Remembering Mao's advice that Hanoi pursue a policy of protracted guerrilla
war, Pham Van Dong bitterly recalled to Karnow in 1981 how the Chinese
leader "was always ready to fight to the last Vietnamese." (p. 329) In the
1960s, Ho would find Khrushchev's policy of "peaceful coexistence" with the
West similarly distasteful, all the more so because the Kremlin urged him to
postpone his plans to "liberate" the South. But American decision makers,
caught up in their image of a monolithic communist threat, rarely paused to
consider the implications of these differences. Seldom has a failure in
understanding-a breakdown in the intelligence process, if you will-had
more devastating consequences for the United States, or for those unfortunate
enough to find themselves in the Americans' path.
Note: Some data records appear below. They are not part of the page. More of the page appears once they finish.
-- ==== Sys2Proof/Laws/KeepsSessions.lean ====
section
/-! SUPPORT.  Each operation of Sessions.lean gives a later state (Keeps). -/

set_option linter.unreachableTactic false
set_option linter.unusedTactic false

namespace Sys2Proof.Machine

open Sys2Proof

@[simp ↓] theorem State.freshBytes_keeps {s0 : State} {x1 : State} (x0 : Nat) (hk : Keeps s0 x1) : Keeps s0
    (State.freshBytes x0 x1).2 := by
  induction x0 generalizing x1 with
  | zero => exact hk
  | succ n ih => exact ih (State.fresh_keeps hk)

@[simp ↓] theorem State.toHost_keeps {s0 : State} {s : State} (addr : Word) (bytes : List Byte) (hk : Keeps s0 s) :
    Keeps s0 (State.toHost s addr bytes) := by
  unfold State.toHost
  simp (maxDischargeDepth := 40) [*]

@[simp ↓] theorem State.openFails_keeps {s0 : State} {s : State} (method : Nat) (cls : Nat) (status : Nat) (hk :
    Keeps s0 s) : Keeps s0 (State.openFails s method cls status).st := by
  unfold State.openFails
  simp (maxDischargeDepth := 40) [*]

@[simp ↓] theorem State.identityRead_keeps {s0 : State} {s : State} (addr : Word) (length : Nat) (hk : Keeps s0 s) :
    Keeps s0 (State.identityRead s addr length).st := by
  unfold State.identityRead
  simp (maxDischargeDepth := 40) [*]

@[simp ↓] theorem State.openPassword_keeps {s0 : State} {s : State} (cls : Nat) (password : List Byte) (hk : Keeps
    s0 s) : Keeps s0 (State.openPassword s cls password).st := by
  unfold State.openPassword
  simp (maxDischargeDepth := 40) [*]

@[simp ↓] theorem State.openChallenge_keeps {s0 : State} {s : State} (addr : Word) (hk : Keeps s0 s) : Keeps s0
    (State.openChallenge s addr).st := by
  unfold State.openChallenge
  simp (maxDischargeDepth := 40) [*]

@[simp ↓] theorem State.openKey_keeps {s0 : State} {s : State} (cls : Nat) (r : KeyResp) (hk : Keeps s0 s) : Keeps
    s0 (State.openKey s cls r).st := by
  unfold State.openKey
  repeat' first
    | (simp (maxDischargeDepth := 40) (contextual := true) [*]; done)
    | split
    | (with_reducible refine keeps_foldl ?_ (fun t a ht => ?_) _)
    | dsimp only

@[simp ↓] theorem execSessionOpen_goes {s0 : State} {s : State} (h : Hdr) (method : Byte) (cls : Byte) (len : Byte)
    (password : List Byte) (addr : Word) (length : BitVec 32) (resp : KeyResp) (hk : Keeps s0 s) : Goes s0
    (execSessionOpen h method cls len password addr length resp s) := by
  unfold execSessionOpen
  simp (maxDischargeDepth := 40) (contextual := true) [*]

@[simp ↓] theorem execSessionClose_goes {s0 : State} {s : State} (h : Hdr) (tag : BitVec 16) (hk : Keeps s0 s) :
    Goes s0 (execSessionClose h tag s) := by
  unfold execSessionClose
  simp (maxDischargeDepth := 40) (contextual := true) [*]

@[simp ↓] theorem execSessionIdleTimeout_goes {s0 : State} {s : State} (tag : BitVec 16) (hk : Keeps s0 s) : Goes s0
    (execSessionIdleTimeout tag s) := by
  unfold execSessionIdleTimeout
  simp (maxDischargeDepth := 40) [*]

@[simp ↓] theorem execLockoutEnd_goes {s0 : State} {s : State}  (hk : Keeps s0 s) : Goes s0 (execLockoutEnd s) := by
  unfold execLockoutEnd
  simp (maxDischargeDepth := 40) [*]

@[simp ↓] theorem execAttest_goes {s0 : State} {s : State} (h : Hdr) (addr : Word) (nonce : BitVec 256) (hk : Keeps
    s0 s) : Goes s0 (execAttest h addr nonce s) := by
  unfold execAttest
  simp (maxDischargeDepth := 40) (contextual := true) [*]

@[simp ↓] theorem State.drawNonce_keeps {s0 : State} {s : State}  (hk : Keeps s0 s) : Keeps s0 (State.drawNonce s) := by
  unfold State.drawNonce
  simp (maxDischargeDepth := 40) (contextual := true) [*]

@[simp ↓] theorem State.provKeys_keeps {s0 : State} {s : State} (r : ProvRecord) (hk : Keeps s0 s) : Keeps s0
    (State.provKeys s r) := by
  unfold State.provKeys
  simp (maxDischargeDepth := 40) [*]

@[simp ↓] theorem State.provPasswords_keeps {s0 : State} {s : State} (r : ProvRecord) (hk : Keeps s0 s) : Keeps s0
    (State.provPasswords s r) := by
  unfold State.provPasswords
  simp (maxDischargeDepth := 40) [*]

@[simp ↓] theorem State.retire_keeps {s0 : State} {s : State}  (hk : Keeps s0 s) : Keeps s0 (State.retire s) := by
  unfold State.retire
  simp (maxDischargeDepth := 40) [*]

@[simp ↓] theorem State.provApply_keeps {s0 : State} {s : State} (r : ProvRecord) (hk : Keeps s0 s) : Keeps s0
    (State.provApply s r) := by
  unfold State.provApply
  simp (maxDischargeDepth := 40) [*]

@[simp ↓] theorem State.provEnds_keeps {s0 : State} {s : State} (status : Nat) (hk : Keeps s0 s) : Keeps s0
    (State.provEnds s status) := by
  unfold State.provEnds
  simp (maxDischargeDepth := 40) [*]

@[simp ↓] theorem execProvisioningGo_goes {s0 : State} {s : State} (req : Requester) (record : ProvRecord) (hk :
    Keeps s0 s) : Goes s0 (execProvisioningGo req record s) := by
  unfold execProvisioningGo
  simp (maxDischargeDepth := 40) (contextual := true) [*]

end Sys2Proof.Machine
end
CIA remains throughout this book a shadowy presence, its role never
defined, its impact seldom explored. Karnow writes from time to time of
"intelligence," but more often than not, he is referring to the military
intelligence officers in Westmoreland's headquarters in Saigon. He cites the
West Point textbook that termed Tet an "intelligence failure ranking with
Pearl Harbor," but renders no firm judgment on the accuracy of this
assessment. Instead, he writes that "like medieval scholars interpreting
theological scriptures, various intelligence specialists detected different mean-
ings" from the ample supply of indicators available in the weeks before the of-
fensive. (p. 543) CIA's role in this process of evaluation is not specifically
mentioned-a recurring characteristic of the book which Agency officers will
find irritating.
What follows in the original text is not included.